Why C?

Why not C?

C lacks many of the features found in modern, high-level languages such as Java or Go: garbage collection, collections libraries, generics/near-generics, hash-map/linked-list literals built into the language (e.g. mymap={"a"=>1,"b"=>2} or mylist=[3,4,5]), autodoc (e.g. Javadoc), and so on. Yet, while memory management is indeed Miller’s trickiest aspect, its garbage-collection needs are well-delineated and so the absence of GC is no great loss. Miller’s performance relies on the principles of touching each byte as few times as possible, and copying bytes only when necessary. This results in a baton-passing, free-on-last-use memory-management pattern which works well enough. (See also https://github.com/johnkerl/miller/blob/master/c/README.md.) Miller doesn’t require a complex collections library: mostly simple hash maps, hash sets, and linked lists which aren’t difficult to code. Moreover, Miller’s primary data structure, the lrec_t, is hand-tuned to Miller’s use case and would have required hand-coding in any case.

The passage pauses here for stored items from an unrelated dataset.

-- ==== Sys2Proof/Laws/Box.lean ====
section
/-!
SUPPORT. What the command boxes do with a command: accepted, turned away, or discarded while another runs.
-/
namespace Sys2Proof.Machine

variable (s : State)

theorem dozeWake_run (h : s.power.st = .run) : dozeWake s = s := by simp [dozeWake, h]

theorem foldArgs_fields (b : Nat) (l : List (Reg × Nat)) (s : State) :
    l.foldl (fun s p => setR s (boxAt b + 0x10 + 4 * p.2) p.1) s
      = { s with regs := (l.foldl (fun s p => setR s (boxAt b + 0x10 + 4 * p.2) p.1) s).regs } := by
  induction l generalizing s with
  | nil => rfl
  | cons p t ih => rw [List.foldl_cons, ih]; rfl

/-- Placing a command in a box changes registers alone. -/
theorem boxed_fields (b : Nat) (args : List Reg) : boxed s b args = { s with regs := (boxed s b args).regs } := by
  unfold boxed; rw [foldArgs_fields]; rfl

theorem boxGate_boxed (b op : Nat) (args : List Reg) (b' : Nat) : boxGate (boxed s b args) b' op = boxGate s b' op := by
  rw [boxed_fields]; rfl

/-- A command that its box accepts does its work on the boxed state. -/
theorem mailbox_accepts (secure : Bool) (op : Nat) (tag : BitVec 16) (args : List Reg) (f : BoxWork)
    (h : Accepts s secure op) :
    mailbox secure op tag args f s = .next (match f (boxed s (b2n secure) args) (b2n secure) args with
      | (t, .done r rsp) => boxDone t (b2n secure) tag.toNat r rsp
      | (t, .gone) => t
      | (t, .wait) => { t with boxes := kvPut t.boxes (b2n secure) { tag := tag.toNat, op := op, arg := argN args 0, since := now t } }) := by
  obtain ⟨h1, h2, h3, h4⟩ := h
  have hg := boxGate_boxed s (b2n secure) op args (b2n secure)
  rw [h4] at hg
  unfold boxed at hg
  unfold mailbox boxRun
  rw [dozeWake_run s h2]
  simp only [h1, h3, if_true]
  simp only [Bool.false_eq_true, if_false, hg, boxed] <;> rfl

/-- A command that its box turns away answers with the gate's result. -/
theorem mailbox_refuses (secure : Bool) (op : Nat) (tag : BitVec 16) (args : List Reg) (f : BoxWork) (r : Nat)
    (h1 : fnReach s (b2n secure) = true) (h2 : s.power.st = .run)
    (h3 : bit 31 (getN s (boxAt (b2n secure) + 4)) = false) (h4 : boxGate s (b2n secure) op = some r) :
    mailbox secure op tag args f s = .next (boxDone (boxed s (b2n secure) args) (b2n secure) tag.toNat r []) := by
  have hg := boxGate_boxed s (b2n secure) op args (b2n secure)
  rw [h4] at hg
  unfold boxed at hg
  unfold mailbox boxRun
  rw [dozeWake_run s h2]
  simp only [h1, h3, if_true]
  simp only [Bool.false_eq_true, if_false, hg, boxed]

/-- A command that arrives while another runs is discarded with REJ. -/
theorem mailbox_busy (secure : Bool) (op : Nat) (tag : BitVec 16) (args : List Reg) (f : BoxWork)
    (h1 : fnReach s (b2n secure) = true) (h2 : s.power.st = .run)
    (h3 : bit 31 (getN s (boxAt (b2n secure) + 4)) = true) :
    mailbox secure op tag args f s
      = .next (setR s (boxAt (b2n secure) + 4) (setBit 30 (getR s (boxAt (b2n secure) + 4)))) := by
  unfold mailbox boxRun
  rw [dozeWake_run s h2]
  simp only [h1, h3, if_true]

end Sys2Proof.Machine
end

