theorem wit_FieldSegments_tests :
    segState (segRegs 0x80000000 0x80000000) 1 = 2 ∧ (300 : BitVec 16).toInt.natAbs ≤ 300 ∧ 300 < (0xFED3 : BitVec 16).toInt.natAbs ∧
    (let s := { upRegs [(fldBase + 0x18, 2), (pwrBase + 0x30, 0x20)] with power := { st := .vigil } }
     s.power.st ≠ .run ∧ s.power.st ≠ .off ∧ segState s 1 ≠ 2 ∧ flag s (fldBase + 0x18) 1 = true ∧ flag s (pwrBase + 0x30) 5 = true) ∧
    Reaches up false (flag up (fwlBase + 0xA0) 3) (segBase 1) ∧ segState up 1 = 0 ∧ segState (segRegs 0x80000000 0x40000000) 1 ≠ 0 ∧
    (let n := (0xA0002008 : Reg).toNat
     bit 31 n = true ∧ bit 29 n = true ∧ bits 23 16 n = 0 ∧ bits 15 8 n = 32 ∧ bits 7 0 n ≠ 0) ∧
    (let n := (0x20FE0208 : Reg).toNat
     bit 31 n = false ∧ bit 29 n = true ∧ bits 23 16 n = 254 ∧ bits 15 8 n = 2) ∧
    (let n := (0x80FF2100 : Reg).toNat
     254 < bits 23 16 n ∧ 32 < bits 15 8 n ∧ bits 7 0 n = 0) := by
  unfold Reaches; decide +kernel

theorem wit_AlarmInputs :
    let s := withRegs [(fldBase + 0x3C, 0xE0000003), (fldBase + 0x7C, 0x11020000)]
    flag s (fldBase + 0x20 + 4 * 7) 31 = true ∧ s.power.st ≠ .off ∧ flag s (fldBase + 0x20 + 4 * 7) 29 = true ∧
      flag s (fldBase + 0x20 + 4 * 7) 30 = true ∧ field s (fldBase + 0x60 + 4 * 7) 31 28 = 1 ∧ field s (fldBase + 0x60 + 4 * 7) 23 16 = 2 := by
  decide +kernel

theorem wit_AlarmInputs_classes :
    sampleSpec 100 200 300 1 true 11 300 299 6 ∧ sampleSpec 100 200 300 1 true 10 300 299 5 ∧ sampleSpec 100 200 300 1 false 10 99 99 3 ∧
    sampleSpec 100 200 300 1 false 10 100 0 1 ∧ sampleSpec 100 200 300 1 false 10 200 0 2 ∧ sampleSpec 100 200 300 1 true 10 300 300 4 := by
  simp [sampleSpec]

/-- Output 3 enabled and commanded, in a state. -/
def outputState (x : Output) : State :=
  { upRegs [(fldBase + 0xAC, 0x80000001), (fldBase + 0xB0, 8)] with fld := { outs := [(3, x)] } }

theorem wit_SupervisedOutputs :
    (let s := outputState { st := 2 }
     Reaches s false (flag s (fwlBase + 0xA0) 3) (fldBase + 0xB0) ∧ outEn s 3 = true ∧ outEn s 0 = false ∧ outOn s 3 = true ∧
       flag s (fldBase + 0xB0) 3 ≠ bit 3 0 ∧ s.fld.vfldBad = false) ∧
    (let s := upRegs [(fldBase + 0xAC, 0x80000001)]
     let h := { s with fld := { outs := [(3, { hot := true })] } }
     outEn s 3 = true ∧ flag s (fldBase + 0xB0) 3 ≠ bit 3 8 ∧ (getOut s 3).hot = false ∧ (getOut h 3).hot = true) ∧
    (let s := outputState { st := 3, retryAt := some 5 }
     (getOut s 3).retryAt = some 5 ∧ (getOut s 3).st = 3 ∧ outEn s 3 = true ∧ outCmd s 3 = true ∧ s.fld.vfldBad = false ∧ timeRuns s = true) ∧
    (let s := upRegs [(fldBase + 0xAC, 0xC0000001)]
     let s := { s with fld := { outs := [(3, { st := 1 })] } }
     outEn s 3 = true ∧ (getOut s 3).st = 1 ∧ flag s (fldBase + 0xA0 + 4 * 3) 30 = true) ∧
    (getOut (outputState { st := 4 }) 3).st = 4 ∧
    (let s := outputState { st := 5 }
     (getOut s 3).st = 5 ∧ outEn s 3 = true ∧ outCmd s 3 = true ∧ s.fld.vfldBad = false) ∧
    (let s := { upRegs [(fldBase + 0xAC, 0x80000001)] with fld := { vfldBad := true } }
     s.power.st ≠ .off ∧ s.fld.vfldBad = true ∧ outEn s 3 = true ∧ outCmd s 3 = false) := by
  unfold Reaches; decide +kernel

/-! ### Host and network -/

theorem wit_FunctionsAndLink :
    dieOn up = true ∧ up.hif.link = .l0 ∧ fnPresent up 1 = true ∧ fnReach up 1 = true ∧
    (let s := { up with hif := { link := .reset } }
     dieOn s = true ∧ s.hif.link = .reset) ∧
    (let s := { up with hif := { link := .training } }
     dieOn s = true ∧ s.pins.perstN = true ∧ s.hif.link ≠ .l0 ∧ s.hif.link ≠ .reset) ∧
    { up with power := { bootStep := 5 } }.power.bootStep < 6 ∧
    (let s := { up with fwl := { up.fwl with fuses := { up.fwl.fuses with pf1en := false } } }
     dieOn s = true ∧ s.hif.link = .l0 ∧ fnPresent s 1 = false) ∧ (3 : Reg).toNat % 4 = 3 ∧
    (let s := upRegs [(fnPage 1 + 0x8000 + 4 * 63, 0x80000000)]
     let s := { s with hif := { s.hif with pf1 := { msixEn := true } } }
     fnReach s 1 = true ∧ (getFn s 1).msixEn = true ∧ (getFn s 1).msixMask = false ∧ flag s (fnPage 1 + 0x8000 + 4 * 63) 31 = true) := by
  decide +kernel

/-- PF0's window at 2^32 and DRAM there open to both functions. -/
def windowState (tags : List (Nat × Nat)) (r : Region) : State :=
  let s := upRegs [(fnPage 0 + 0x1_0004, 1)]
  { s with fwl := { s.fwl with dram := [(0, r)] }, tags := tags, gens := [(1, { st := .live })] }
def openRegion : Region := { first := 2 ^ 20, last := 2 ^ 20 + 15, flags := 0x80000000 }

theorem wit_MemoryWindow :
    (let s := windowState [] openRegion
     let a := 2 ^ 32 * getN s (fnPage 0 + 0x1_0004) + 4095
     fnReach s 0 = true ∧ (access s 202 false true a 2).2 = .ok ∧ (access s 202 false false a 2).2 = .ok ∧ (∀ p ∈ pagesOf a 2, tagOf s p = 0) ∧
       cellBad s a 2 = false ∧ Memory.wf s.mem = true) ∧
    (let s := windowState [(2 ^ 20, 1)] openRegion
     (access s 202 false false (2 ^ 32) 1).2 = .ok ∧ ∃ p ∈ pagesOf (2 ^ 32) 1, tagOf s p ≠ 0) ∧
    spaceOf (2 ^ 32 * getN (upRegs [(fnPage 0 + 0x1_0004, 0x40000000)]) (fnPage 0 + 0x1_0004)) = .none ∧
    (let s := windowState [] { openRegion with first := 0, last := 0 }
     fnReach s 0 = true ∧ (access s 202 false false (2 ^ 32) 1).2 = .denied) := by
  decide +kernel

/-- Ring 31 of PF0 with 128 cells, and a queue of PF0's world that its packets come from, with the given notice. -/
def ringState (ring : List (Nat × Reg)) (q : Queue) : State :=
  let s := upRegs ((fnPage 0 + 12, 0) :: ring.map fun p => (ringBase 0 31 + p.1, p.2))
  { s with queues := [(7, q)], hif := { s.hif with pf0 := { busMaster := true, msixEn := true } } }
def hostQueueOf (kind : Nat) (l : List Packet) : Queue :=
  { cfg := { queue.cfg with sys := true }, recvs := [{ kind := kind }], packets := l, nextNum := l.length }
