/-- The poll enters the interrupt of the lowest pending enabled line when the CPU runs, interrupts are on, no handler is
active and no line is in service, and does nothing in every other case (40_execution_cycle.md section 2, 60_exceptions.md
section 1, D9, D12). -/
def Obligations.PollEntersLowestEligibleLine : Prop :=
  ∀ (s : State),
    (∀ n : Fin 8, s.run = .running → s.intc.ie = true → s.inh = false → (∀ m, lineOf s m ≠ .servicing) →
      lineOf s n = .pending → s.intc.enable.getLsbD n = true →
      (∀ m, m < n → ¬ (lineOf s m = .pending ∧ s.intc.enable.getLsbD m = true)) →
      poll s = interruptEntry s n) ∧
    (s.run = .halted ∨ s.intc.ie = false ∨ s.inh = true ∨ (∃ m, lineOf s m = .servicing) ∨
      (∀ n : Fin 8, ¬ (lineOf s n = .pending ∧ s.intc.enable.getLsbD n = true)) → poll s = s)

/-- A masked line is not dispatched: no number of requests on a line whose enable bit is 0 makes the poll do anything when
no other line is eligible, and the poll never puts a disabled line into service (60_exceptions.md section 1). -/
def Obligations.MaskedLineNotDispatched : Prop :=
  (∀ (s : State) (n : Fin 8) (k : Nat), s.intc.enable.getLsbD n = false →
    (∀ m, m ≠ n → ¬ (lineOf s m = .pending ∧ s.intc.enable.getLsbD m = true)) →
    let t := requestAll s (List.replicate k n.val)
    poll t = t ∧ t.pc = s.pc ∧ (1 ≤ k → lineOf t n ≠ .idle)) ∧
  (∀ (s : State) (n : Fin 8), s.intc.enable.getLsbD n = false → lineOf (poll s) n = .servicing →
    lineOf s n = .servicing)

/-- Interrupt entry, wherever `SP` points: the line goes into service, then `PC` high, `PC` low, `FLAGS` and `A` are four bus
writes at `SP` and below, each with `SP` at its address; then `SP` is 4 lower, `PC` comes from the handler registers as the
writes leave them and the handler context begins. No other register of the CPU changes, nor `IE`; no other line goes into
service; it comes to its end exactly if the four writes do (60_exceptions.md section 2, D8, D11; the last is entry 4's). -/
def Obligations.InterruptEntryFrame : Prop :=
  ∀ (s : State) (n : Fin 8),
    let t := interruptEntry s n
    let s1 := { s with intc := { s.intc with lines := s.intc.lines.set n .servicing } }
    let s2 := { memWrite s1 s.sp (hi8 s.pc) with sp := s.sp - 1 }
    let s3 := { memWrite s2 (s.sp - 1) (lo8 s.pc) with sp := s.sp - 2 }
    let s4 := { memWrite s3 (s.sp - 2) s.flags with sp := s.sp - 3 }
    let s5 := memWrite s4 (s.sp - 3) s.a
    t = { s5 with sp := s.sp - 4, pc := concat16 s5.intc.handlerHigh s5.intc.handlerLow, inh := true } ∧
    (entryEnds s n = true ↔
      writeEnds s1 s.sp = true ∧ writeEnds s2 (s.sp - 1) = true ∧ writeEnds s3 (s.sp - 2) = true ∧
      writeEnds s4 (s.sp - 3) = true) ∧
    t = { s with
          pc := concat16 t.intc.handlerHigh t.intc.handlerLow, sp := s.sp - 4, inh := true,
          intc := t.intc, dma := t.dma, ram := t.ram, diag := t.diag, env := t.env } ∧
    t.intc.ie = s.intc.ie ∧ s.diag <+: t.diag ∧ (RamOk s → RamOk t) ∧
    ∀ m, lineOf t m = .servicing → m = n ∨ lineOf s m = .servicing
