-- ==== Sys2Proof/Tests/Slice0.lean ====
section
/-! SUPPORT. Tests/Slice0.lean: the model's own tests: what WellFormed refuses, words decoded, one step of each
instruction with the result spec/95_test_vectors.md gives, and for each statement with hypotheses a state that meets them
all. -/

namespace Sys2Proof.Tests

open Sys2Proof.Machine

/-! ## What WellFormed refuses and what it takes (00_scope.md R2, R3) -/

theorem test_wf_reference : refData.wf = true := by decide
theorem test_wf_refuses_empty_range :
    { refData with romStart := 0xFFFF, romEnd := 0x8100 : CfgData }.wf = false := by decide
theorem test_wf_refuses_overlap : { refData with ramEnd := 0x8000 : CfgData }.wf = false := by decide
theorem test_wf_refuses_hole : { refData with romStart := 0x8101 : CfgData }.wf = false := by decide
theorem test_wf_refuses_shared_slot : { refData with dmaDev := 0 : CfgData }.wf = false := by decide
theorem test_wf_refuses_slot_16 : { refData with devices := [2, 16] : CfgData }.wf = false := by decide
theorem test_wf_accepts_no_timer : { refData with devices := [] : CfgData }.wf = true := by decide
theorem test_wf_refuses_no_ram_entry : { refData with ramMaxEntries := 0 : CfgData }.wf = false := by decide
theorem test_wf_refuses_no_step : { refData with stepsPerTick := 0 : CfgData }.wf = false := by decide
theorem test_wf_refuses_port_16 : { refData with dmaSrcDataPort := 16 : CfgData }.wf = false := by decide
theorem test_wf_accepts_trigger_port :
    { refData with dmaSrcAddrLoPort := 7, dmaSrcAddrHiPort := 7 : CfgData }.wf = true := by decide
theorem test_wf_refuses_missing_row : { refData with opcodes := refOpcodes.tail : CfgData }.wf = false := by decide
theorem test_wf_refuses_shared_byte :
    { refData with opcodes := refOpcodes.dropLast ++ [(.JNZ, 0x00)] : CfgData }.wf = false := by decide

/-! ## Decoding: a word of every instruction, written out from the table of 30_encoding.md R86 -/

/-- Whether each byte sequence decodes to the instruction beside it, with no byte left. -/
def decodesTo (rows : List (List Byte × Instr)) : Bool :=
  rows.all (fun r => decode refOpcodes r.1 == .instr r.2 [])

theorem test_decode_system_and_stack_pointer :
    decodesTo
      [([0x00], .nop), ([0x01], .halt), ([0x02, 0xA5], .syscall 0xA5), ([0x03], .ei), ([0x04], .di), ([0x05], .iret),
       ([0x06, 0x34, 0x92], .setSp 0x9234)] = true := by decide

theorem test_decode_register_immediate_and_memory_moves :
    decodesTo
      [([0x10, 0xA5], .movAImm 0xA5), ([0x11, 0xA5], .movBImm 0xA5), ([0x12, 0xA5], .movCImm 0xA5),
       ([0x13, 0xA5], .movDImm 0xA5), ([0x14, 0x34, 0x92], .movAMem 0x9234), ([0x15, 0x34, 0x92], .movBMem 0x9234),
       ([0x16, 0x34, 0x92], .movCMem 0x9234), ([0x17, 0x34, 0x92], .movDMem 0x9234),
       ([0x18, 0x34, 0x92], .movMemA 0x9234), ([0x19, 0x34, 0x92], .movMemB 0x9234),
       ([0x1A, 0x34, 0x92], .movMemC 0x9234), ([0x1B, 0x34, 0x92], .movMemD 0x9234)] = true := by decide

theorem test_decode_register_moves :
    decodesTo
      [([0x21], .movAB), ([0x22], .movAC), ([0x23], .movAD), ([0x24], .movBA), ([0x26], .movBC), ([0x27], .movBD),
       ([0x28], .movCA), ([0x29], .movCB), ([0x2B], .movCD), ([0x2C], .movDA), ([0x2D], .movDB), ([0x2E], .movDC)] = true := by decide

theorem test_decode_arithmetic :
    decodesTo
      [([0x30], .add), ([0x31], .sub), ([0x32], .and), ([0x33], .or), ([0x34], .xor), ([0x38, 0xA5], .addImm 0xA5),
       ([0x39, 0xA5], .subImm 0xA5), ([0x3A, 0xA5], .andImm 0xA5), ([0x3B, 0xA5], .orImm 0xA5),
       ([0x3C, 0xA5], .xorImm 0xA5)] = true := by decide

theorem test_decode_increments_and_decrements :
    decodesTo
      [([0x40], .incA), ([0x41], .incB), ([0x42], .incC), ([0x43], .incD), ([0x44], .decA), ([0x45], .decB),
       ([0x46], .decC), ([0x47], .decD)] = true := by decide

theorem test_decode_pushes_and_pops :
    decodesTo
      [([0x50], .pushA), ([0x51], .pushB), ([0x52], .pushC), ([0x53], .pushD), ([0x54], .popA), ([0x55], .popB),
       ([0x56], .popC), ([0x57], .popD)] = true := by decide

theorem test_decode_jumps :
    decodesTo
      [([0x60, 0x34, 0x92], .jmp 0x9234), ([0x61, 0x34, 0x92], .jz 0x9234), ([0x62, 0x34, 0x92], .jnz 0x9234)] = true := by decide

theorem test_decode_unrecognized :
    ([0x07, 0x20, 0x25, 0x2A, 0x2F, 0x35, 0x3D, 0x48, 0x58, 0x63, 0xFF] : List Byte).all
      (fun b => decode refOpcodes [b, 0x01] == .unrecognized b [0x01]) = true := by decide
theorem test_decode_truncated : decode refOpcodes [0x62, 0x34] = .truncated := by decide
theorem test_decode_table_word : decodeTableWord 24 0x123462 = some (.jnz 0x1234) := by decide
theorem test_fetch_word :
    (fetchInstr (State.reset.withFetchWord 16 0x0739)).1 = some (.subImm 0x07) := by decide

/-! ## One step of each instruction (95_test_vectors.md part 2) -/

/-- The state after, seen through `f`. -/
def got {α : Type} (o : Host.Outcome State Fault Refusal) (f : State → α) : Option α :=
  match o with
  | .next t => some (f t)
  | .fault _ => none
  | .refused _ => none

/-- The start state of the vectors: bytes loaded into RAM at 0x0000, where `PC` points. -/
def placed (bs : List Byte) : State := placeBytes { State.reset with pc := 0 } 0 bs

/-- `s` with one more byte loaded into RAM. -/
def holding (a : Word) (v : Byte) (s : State) : State := placeByte s a v

def idleLines : Vector LineState 8 := Vector.replicate 8 .idle

/-- V8 row 7: `IRET` at 0x0200 with its frame at the top of RAM. -/
def inHandler : State :=
  { placeBytes (placeByte State.reset 0x0200 0x05) 0x7FFC [0x2A, 0xFE, 0x34, 0x12] with
    pc := 0x0200, sp := 0x7FFB, inh := true }

/-! ### Data movement (V5) -/

theorem test_mov_a_imm_zero :
    got (step { placed [0x10, 0x00] with a := 0x55, flags := 0x01 }) (fun t => (t.a, t.flags, t.pc)) =
      some (0x00, 0x02, 0x0002) := by decide

theorem test_mov_b_imm :
    got (step { placed [0x11, 0x05] with flags := 0x03 }) (fun t => (t.b, t.flags, t.pc)) =
      some (0x05, 0x00, 0x0002) := by decide

theorem test_mov_c_imm :
    got (step { placed [0x12, 0x80] with flags := 0x03 }) (fun t => (t.c, t.flags, t.pc)) =
      some (0x80, 0x00, 0x0002) := by decide

theorem test_mov_d_imm :
    got (step { placed [0x13, 0xFF] with flags := 0x03 }) (fun t => (t.d, t.flags, t.pc)) =
      some (0xFF, 0x00, 0x0002) := by decide

theorem test_mov_a_mem :
    got (step { holding 0x0080 0x2A (placed [0x14, 0x80, 0x00]) with flags := 0x01 }) (fun t => (t.a, t.flags, t.pc)) =
      some (0x2A, 0x00, 0x0003) := by decide
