/-- The record word of an operation decodes to it, whatever the operands (R78, R81). -/
theorem decode_of_isRecord {w : RecordWord} {m : Mnemonic} {r : RegIdx} {a : Word}
    (h : IsRecord w (opcodeMap m).toNat r a) : decode w = .ok (m.instr r a) := by
  rw [isRecord_iff.mp h, decode_make_toWord]

/-- The row of the case table for an operation (R78). -/
theorem decode_of_opcode {w : RecordWord} (m : Mnemonic) (hres : wordReserved w = 0)
    (hop : wordOpcode w = (opcodeMap m).toNat) : decode w = .ok (m.instr (wordReg w) (wordArgument w)) :=
  decode_of_isRecord (hop ▸ isRecord_fields hres)

/-- Settles O3: the two errors, and one row for each operation. -/
theorem decoderFollowsTheCaseTable : Obligations.DecoderFollowsTheCaseTable := fun _ =>
  ⟨decode_illegalOpcode, decode_reservedNonZero, fun hres =>
    ⟨decode_of_opcode .nop hres, decode_of_opcode .inc hres, decode_of_opcode .dec hres, decode_of_opcode .dbg hres,
      decode_of_opcode .qit hres, decode_of_opcode .ldc hres, decode_of_opcode .cpy hres, decode_of_opcode .jnz hres,
      decode_of_opcode .jwz hres⟩⟩

/-- Settles O6: the words an instruction decodes from, read as numbers. -/
theorem wordsOfAnInstructionDifferInIgnoredFieldsOnly : Obligations.WordsOfAnInstructionDifferInIgnoredFieldsOnly := by
  intro w i
  simp only [isRecord_iff]
  exact decode_eq_ok_iff

/-! ### The opcode table (R74) -/

/-- The row of an operation in the opcode table: the word of its record with zero operands, under the mask. -/
def opcodeRow (m : Mnemonic) : OpcodeRow := ⟨m, (Record.make opcodeMap m 0 0).toWord, opcodeRowMask⟩

theorem opcodeTable_eq_map : opcodeTable = Mnemonic.all.map opcodeRow := by decide

theorem mem_opcodeTable {row : OpcodeRow} : row ∈ opcodeTable ↔ ∃ m, opcodeRow m = row := by
  simp [opcodeTable_eq_map, Mnemonic.mem_all]

theorem Record.ofWord_and (w v : RecordWord) : Record.ofWord (w &&& v) =
    ⟨(Record.ofWord w).opcode &&& (Record.ofWord v).opcode, (Record.ofWord w).reg &&& (Record.ofWord v).reg,
      (Record.ofWord w).reserved &&& (Record.ofWord v).reserved,
      (Record.ofWord w).argument &&& (Record.ofWord v).argument⟩ := by
  simp only [Record.ofWord, BitVec.extractLsb'_and]

/-- The mask keeps the opcode and the reserved bytes. -/
theorem Record.ofWord_and_mask (w : RecordWord) :
    Record.ofWord (w &&& opcodeRowMask) = ⟨(Record.ofWord w).opcode, 0, (Record.ofWord w).reserved, 0⟩ := by
  have hmask : Record.ofWord opcodeRowMask = ⟨BitVec.allOnes 8, 0, BitVec.allOnes 48, 0⟩ := by decide
  simp only [Record.ofWord_and, hmask, BitVec.and_allOnes, BitVec.and_zero, BitVec.ofNat_eq_ofNat]
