-- ==== Sys2Proof/Decode.lean ====
section
/-! DEFINITION. The decoder and the encoder (spec 30_encoding R50 to R59), and the reading of an
opcode-table word. The decoder is a pure function of the bytes it is given (R53) and checks no
operand value (R56). -/

namespace Sys2Proof

/-- Why a byte sequence is no instruction. -/
inductive DecodeError where
  /-- Fewer bytes remain than the opcode's length asks for (R57). -/
  | truncated
  /-- The empty sequence, which R56 says is never decoded. -/
  | noBytes
deriving DecidableEq, Repr

/-- `Len(op)`, the length in bytes of an instruction, from its opcode byte alone (R51). -/
def instrLength (op : Byte) : Nat :=
  if op ∈ [(0x01 : Byte), 0x02, 0x03, 0x04, 0x05] then 3
  else if op = 0x06 then 4
  else 1

/-- The variant that an opcode byte selects, with the operand bytes at positions 1, 2 and 3 of the
instruction (R52, R55, R56). A variant takes only as many of them as its format has. -/
def selectVariant (op b1 b2 b3 : Byte) : Instr :=
  if op = 0x01 then .loadWord b1 b2
  else if op = 0x02 then .storeWord b1 b2
  else if op = 0x03 then .add b1 b2
  else if op = 0x04 then .sub b1 b2
  else if op = 0x05 then .addImmediate b1 b2
  else if op = 0x06 then .branchIfEq b1 b2 b3
  else if op = 0xff then .halt
  else .unknown op

/-- `Decode(s)`: the variant with its operand bytes, and its length (R56). The length check comes
before any operand is looked at (R57); bytes after the instruction are not consumed. -/
def decode : List Byte → Except DecodeError (Instr × Nat)
  | [] => .error .noBytes
  | op :: operands =>
    if operands.length + 1 < instrLength op then .error .truncated
    else .ok (selectVariant op (operands.getD 0 0) (operands.getD 1 0) (operands.getD 2 0),
      instrLength op)

/-- The bytes of an instruction, opcode first, operands in the order of R55's table (R50, R52). -/
def encode : Instr → List Byte
  | .loadWord reg addr => [0x01, reg, addr]
  | .storeWord reg addr => [0x02, reg, addr]
  | .add a b => [0x03, a, b]
  | .sub a b => [0x04, a, b]
  | .addImmediate reg k => [0x05, reg, k]
  | .branchIfEq a b t => [0x06, a, b, t]
  | .halt => [0xff]
  | .unknown b => [b]

/-- The four bytes (the longest instruction, R52) of a word numbered as spec/opcode_table.json
numbers it: byte 0 is bits 7..0. Bits from `nbits` up are zero. -/
def tableBytes (nbits w : Nat) : List Byte :=
  [0, 8, 16, 24].map fun i => BitVec.ofNat 8 ((w % 2 ^ nbits) / 2 ^ i)

/-- The instruction that the decoder reads from an opcode-table word. -/
def decodeTableWord (nbits w : Nat) : Option Instr :=
  match decode (tableBytes nbits w) with
  | .ok (i, _) => some i
  | .error _ => none

end Sys2Proof
end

C vs. Go, D, Rust, etc.; C is fast

I love Go (https://golang.org): I think it’s one of the best things ever to happen to our craft, and I use it often. The D language (http://dolang.org) is an exciting and elegant successor to C++ (more about which below) — D has many of Go’s strengths, with a tighter stylistic similarity to C. And initial experiments with Rust are intriguing. Yet with none of them could I obtain the throughput I get in C: see the Performance page.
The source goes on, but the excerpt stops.